Problem to work on
Transcribe the listing below in full, keeping every line exactly as it is.

Dataset entries
-- ==== Sys2Proof/Machine/Inputs.lean ====
section
/-! DEFINITION. The meaning of each transfer, line event, tick, lane frame and supply event of the table.
Whatever a tick has brought about takes place first (`State.settle`, log entry 4). -/

namespace Sys2Proof.Machine

/-- ARGUMENT_WRITE (R171) -/
def execArgumentWrite (b : Byte) (s : State) : Result := .next (argumentWrite b s.settle)

/-- REPLY_READ (R174) -/
def execReplyRead (s : State) : Result := .next (replyRead s.settle)

/-- STATUS_BYTE_READ (R175) -/
def execStatusByteRead (s : State) : Result := .next (statusByteRead s.settle)

/-- DONE_ACKNOWLEDGE (R177) -/
def execDoneAcknowledge (s : State) : Result := .next (doneAcknowledge s.settle)

/-- COMMAND_COMPLETION (R173) -/
def execCommandCompletion (s : State) : Result :=
  .next (if s.powered = false then s.settle else s.settle.complete)

/-- PIN_RESET (R165) -/
def execPinReset (s : State) : Result := .next (assertReset s.settle)

/-- RESET_DEASSERT (R165) -/
def execResetDeassert (s : State) : Result := .next (deassertReset s.settle)

/-- COLD_POWER_UP (R166) -/
def execColdPowerUp (storeHeld : Bool) (s : State) : Result := .next (coldPowerUp storeHeld s.settle)

/-- SUPPLY_LOST (R164) -/
def execSupplyLost (s : State) : Result := .next (supplyGone s.settle)

/-- SUPPLY_WARNING (R164) -/
def execSupplyWarning (high : Bool) (s : State) : Result := .next (lineLevel .supplyWarn high s.settle)

/-- COURIER_CALL (R142) -/
def execCourierCall (high : Bool) (s : State) : Result := .next (lineLevel .courierIn high s.settle)

/-- ROUND_IN_PULSE (R53) -/
def execRoundInPulse (high : Bool) (s : State) : Result := .next (lineLevel .roundIn high s.settle)

/-- DOOR_SENSE_CHANGE (R152) -/
def execDoorSenseChange (isOpen : Bool) (s : State) : Result := .next (lineLevel .doorSense isOpen s.settle)

/-- SECOND_TICK (R155) -/
def execSecondTick (s : State) : Result := .next s.takeSecond

/-- MINUTE_TICK (R155) -/
def execMinuteTick (s : State) : Result := .next s.takeMinute

/-- HOLD_TIMEOUT (R79) -/
def execHoldTimeout (lane : LaneIx) (s : State) : Result := .next (s.take (.holdTimeout lane))

/-- INTERVAL_END (R149) -/
def execIntervalEnd (s : State) : Result := .next (s.take .intervalEnd)

/-- LOCKOUT_END (R146) -/
def execLockoutEnd (s : State) : Result := .next (s.take .lockoutEnd)

/-- TIMER_EXPIRY (R53) -/
def execTimerExpiry (s : State) : Result := .next (s.take .timerExpiry)

/-- WINDOW_EXPIRY (R137) -/
def execWindowExpiry (slot : SlotIx) (s : State) : Result := .next (s.take (.windowExpiry slot))

/-- ROUND_EVALUATION (R56) -/
def execRoundEvaluation (s : State) : Result :=
  .next (if s.powered = false then s.settle else roundEvaluate s.settle)

/-- FRAME_SENT (R60) -/
def execFrameSent (lane : LaneIx) (s : State) : Result := .next (frameSent lane s.settle)

/-- The 4 serial bytes of a HELLO body, low byte first (section 11.4). -/
def serialBytes (n : BitVec 32) : List Byte := le 4 n.toNat

/-- A 16-bit count of a BATCH body, low byte first (section 11.4). -/
def wordBytes (n : BitVec 16) : List Byte := le 2 n.toNat

/-- HELLO (R67) -/
def execHello (lane : LaneIx) (model : Byte) (serial : BitVec 32) (s : State) : Result :=
  .next (receive lane (frameChars 0x01 (model :: serialBytes serial)) s.settle)

/-- BATCH (R74) -/
def execBatch (lane : LaneIx) (seq code : Byte) (fit unfit suspect : BitVec 16) (s : State) : Result :=
  .next (receive lane
    (frameChars 0x02 ([seq, code] ++ wordBytes fit ++ wordBytes unfit ++ wordBytes suspect)) s.settle)

/-- END_FEED (R81) -/
def execEndFeed (lane : LaneIx) (seq : Byte) (s : State) : Result :=
  .next (receive lane (frameChars 0x03 [seq]) s.settle)

/-- HOLD_ACK (R80) -/
def execHoldAck (lane : LaneIx) (s : State) : Result :=
  .next (receive lane (frameChars 0x04 []) s.settle)

/-- JAM (R82) -/
def execJam (lane : LaneIx) (jamCode : Byte) (s : State) : Result :=
  .next (receive lane (frameChars 0x05 [jamCode]) s.settle)

/-- PROTOCOL_FRAME (R62) -/
def execProtocolFrame (lane : LaneIx) (kind : Byte) (body : List Byte) (s : State) : Result :=
  .next (receive lane (frameChars kind body) s.settle)

/-- FRAMING_ERROR (R61) -/
def execFramingError (lane : LaneIx) (chars : List RxChar) (s : State) : Result :=
  .next (receive lane chars s.settle)

/-- CHECK_ERROR (R61) -/
def execCheckError (lane : LaneIx) (kind : Byte) (body : List Byte) (check : Byte) (s : State) : Result :=
  .next (receive lane (frameCharsWith kind body check) s.settle)

end Sys2Proof.Machine
end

Solved exercise
-- ==== Sys2Proof/Machine/Inputs.lean ====
section
/-! DEFINITION. The meaning of each transfer, line event, tick, lane frame and supply event of the table.
Whatever a tick has brought about takes place first (`State.settle`, log entry 4). -/

namespace Sys2Proof.Machine

/-- ARGUMENT_WRITE (R171) -/
def execArgumentWrite (b : Byte) (s : State) : Result := .next (argumentWrite b s.settle)

/-- REPLY_READ (R174) -/
def execReplyRead (s : State) : Result := .next (replyRead s.settle)

/-- STATUS_BYTE_READ (R175) -/
def execStatusByteRead (s : State) : Result := .next (statusByteRead s.settle)

/-- DONE_ACKNOWLEDGE (R177) -/
def execDoneAcknowledge (s : State) : Result := .next (doneAcknowledge s.settle)

/-- COMMAND_COMPLETION (R173) -/
def execCommandCompletion (s : State) : Result :=
  .next (if s.powered = false then s.settle else s.settle.complete)

/-- PIN_RESET (R165) -/
def execPinReset (s : State) : Result := .next (assertReset s.settle)

/-- RESET_DEASSERT (R165) -/
def execResetDeassert (s : State) : Result := .next (deassertReset s.settle)

/-- COLD_POWER_UP (R166) -/
def execColdPowerUp (storeHeld : Bool) (s : State) : Result := .next (coldPowerUp storeHeld s.settle)

/-- SUPPLY_LOST (R164) -/
def execSupplyLost (s : State) : Result := .next (supplyGone s.settle)

/-- SUPPLY_WARNING (R164) -/
def execSupplyWarning (high : Bool) (s : State) : Result := .next (lineLevel .supplyWarn high s.settle)

/-- COURIER_CALL (R142) -/
def execCourierCall (high : Bool) (s : State) : Result := .next (lineLevel .courierIn high s.settle)

/-- ROUND_IN_PULSE (R53) -/
def execRoundInPulse (high : Bool) (s : State) : Result := .next (lineLevel .roundIn high s.settle)

/-- DOOR_SENSE_CHANGE (R152) -/
def execDoorSenseChange (isOpen : Bool) (s : State) : Result := .next (lineLevel .doorSense isOpen s.settle)

/-- SECOND_TICK (R155) -/
def execSecondTick (s : State) : Result := .next s.takeSecond

/-- MINUTE_TICK (R155) -/
def execMinuteTick (s : State) : Result := .next s.takeMinute

/-- HOLD_TIMEOUT (R79) -/
def execHoldTimeout (lane : LaneIx) (s : State) : Result := .next (s.take (.holdTimeout lane))

/-- INTERVAL_END (R149) -/
def execIntervalEnd (s : State) : Result := .next (s.take .intervalEnd)

/-- LOCKOUT_END (R146) -/
def execLockoutEnd (s : State) : Result := .next (s.take .lockoutEnd)

/-- TIMER_EXPIRY (R53) -/
def execTimerExpiry (s : State) : Result := .next (s.take .timerExpiry)

/-- WINDOW_EXPIRY (R137) -/
def execWindowExpiry (slot : SlotIx) (s : State) : Result := .next (s.take (.windowExpiry slot))

/-- ROUND_EVALUATION (R56) -/
def execRoundEvaluation (s : State) : Result :=
  .next (if s.powered = false then s.settle else roundEvaluate s.settle)

/-- FRAME_SENT (R60) -/
def execFrameSent (lane : LaneIx) (s : State) : Result := .next (frameSent lane s.settle)

/-- The 4 serial bytes of a HELLO body, low byte first (section 11.4). -/
def serialBytes (n : BitVec 32) : List Byte := le 4 n.toNat

/-- A 16-bit count of a BATCH body, low byte first (section 11.4). -/
def wordBytes (n : BitVec 16) : List Byte := le 2 n.toNat

/-- HELLO (R67) -/
def execHello (lane : LaneIx) (model : Byte) (serial : BitVec 32) (s : State) : Result :=
  .next (receive lane (frameChars 0x01 (model :: serialBytes serial)) s.settle)

/-- BATCH (R74) -/
def execBatch (lane : LaneIx) (seq code : Byte) (fit unfit suspect : BitVec 16) (s : State) : Result :=
  .next (receive lane
    (frameChars 0x02 ([seq, code] ++ wordBytes fit ++ wordBytes unfit ++ wordBytes suspect)) s.settle)

/-- END_FEED (R81) -/
def execEndFeed (lane : LaneIx) (seq : Byte) (s : State) : Result :=
  .next (receive lane (frameChars 0x03 [seq]) s.settle)

/-- HOLD_ACK (R80) -/
def execHoldAck (lane : LaneIx) (s : State) : Result :=
  .next (receive lane (frameChars 0x04 []) s.settle)

/-- JAM (R82) -/
def execJam (lane : LaneIx) (jamCode : Byte) (s : State) : Result :=
  .next (receive lane (frameChars 0x05 [jamCode]) s.settle)

/-- PROTOCOL_FRAME (R62) -/
def execProtocolFrame (lane : LaneIx) (kind : Byte) (body : List Byte) (s : State) : Result :=
  .next (receive lane (frameChars kind body) s.settle)

/-- FRAMING_ERROR (R61) -/
def execFramingError (lane : LaneIx) (chars : List RxChar) (s : State) : Result :=
  .next (receive lane chars s.settle)

/-- CHECK_ERROR (R61) -/
def execCheckError (lane : LaneIx) (kind : Byte) (body : List Byte) (check : Byte) (s : State) : Result :=
  .next (receive lane (frameCharsWith kind body check) s.settle)

end Sys2Proof.Machine
end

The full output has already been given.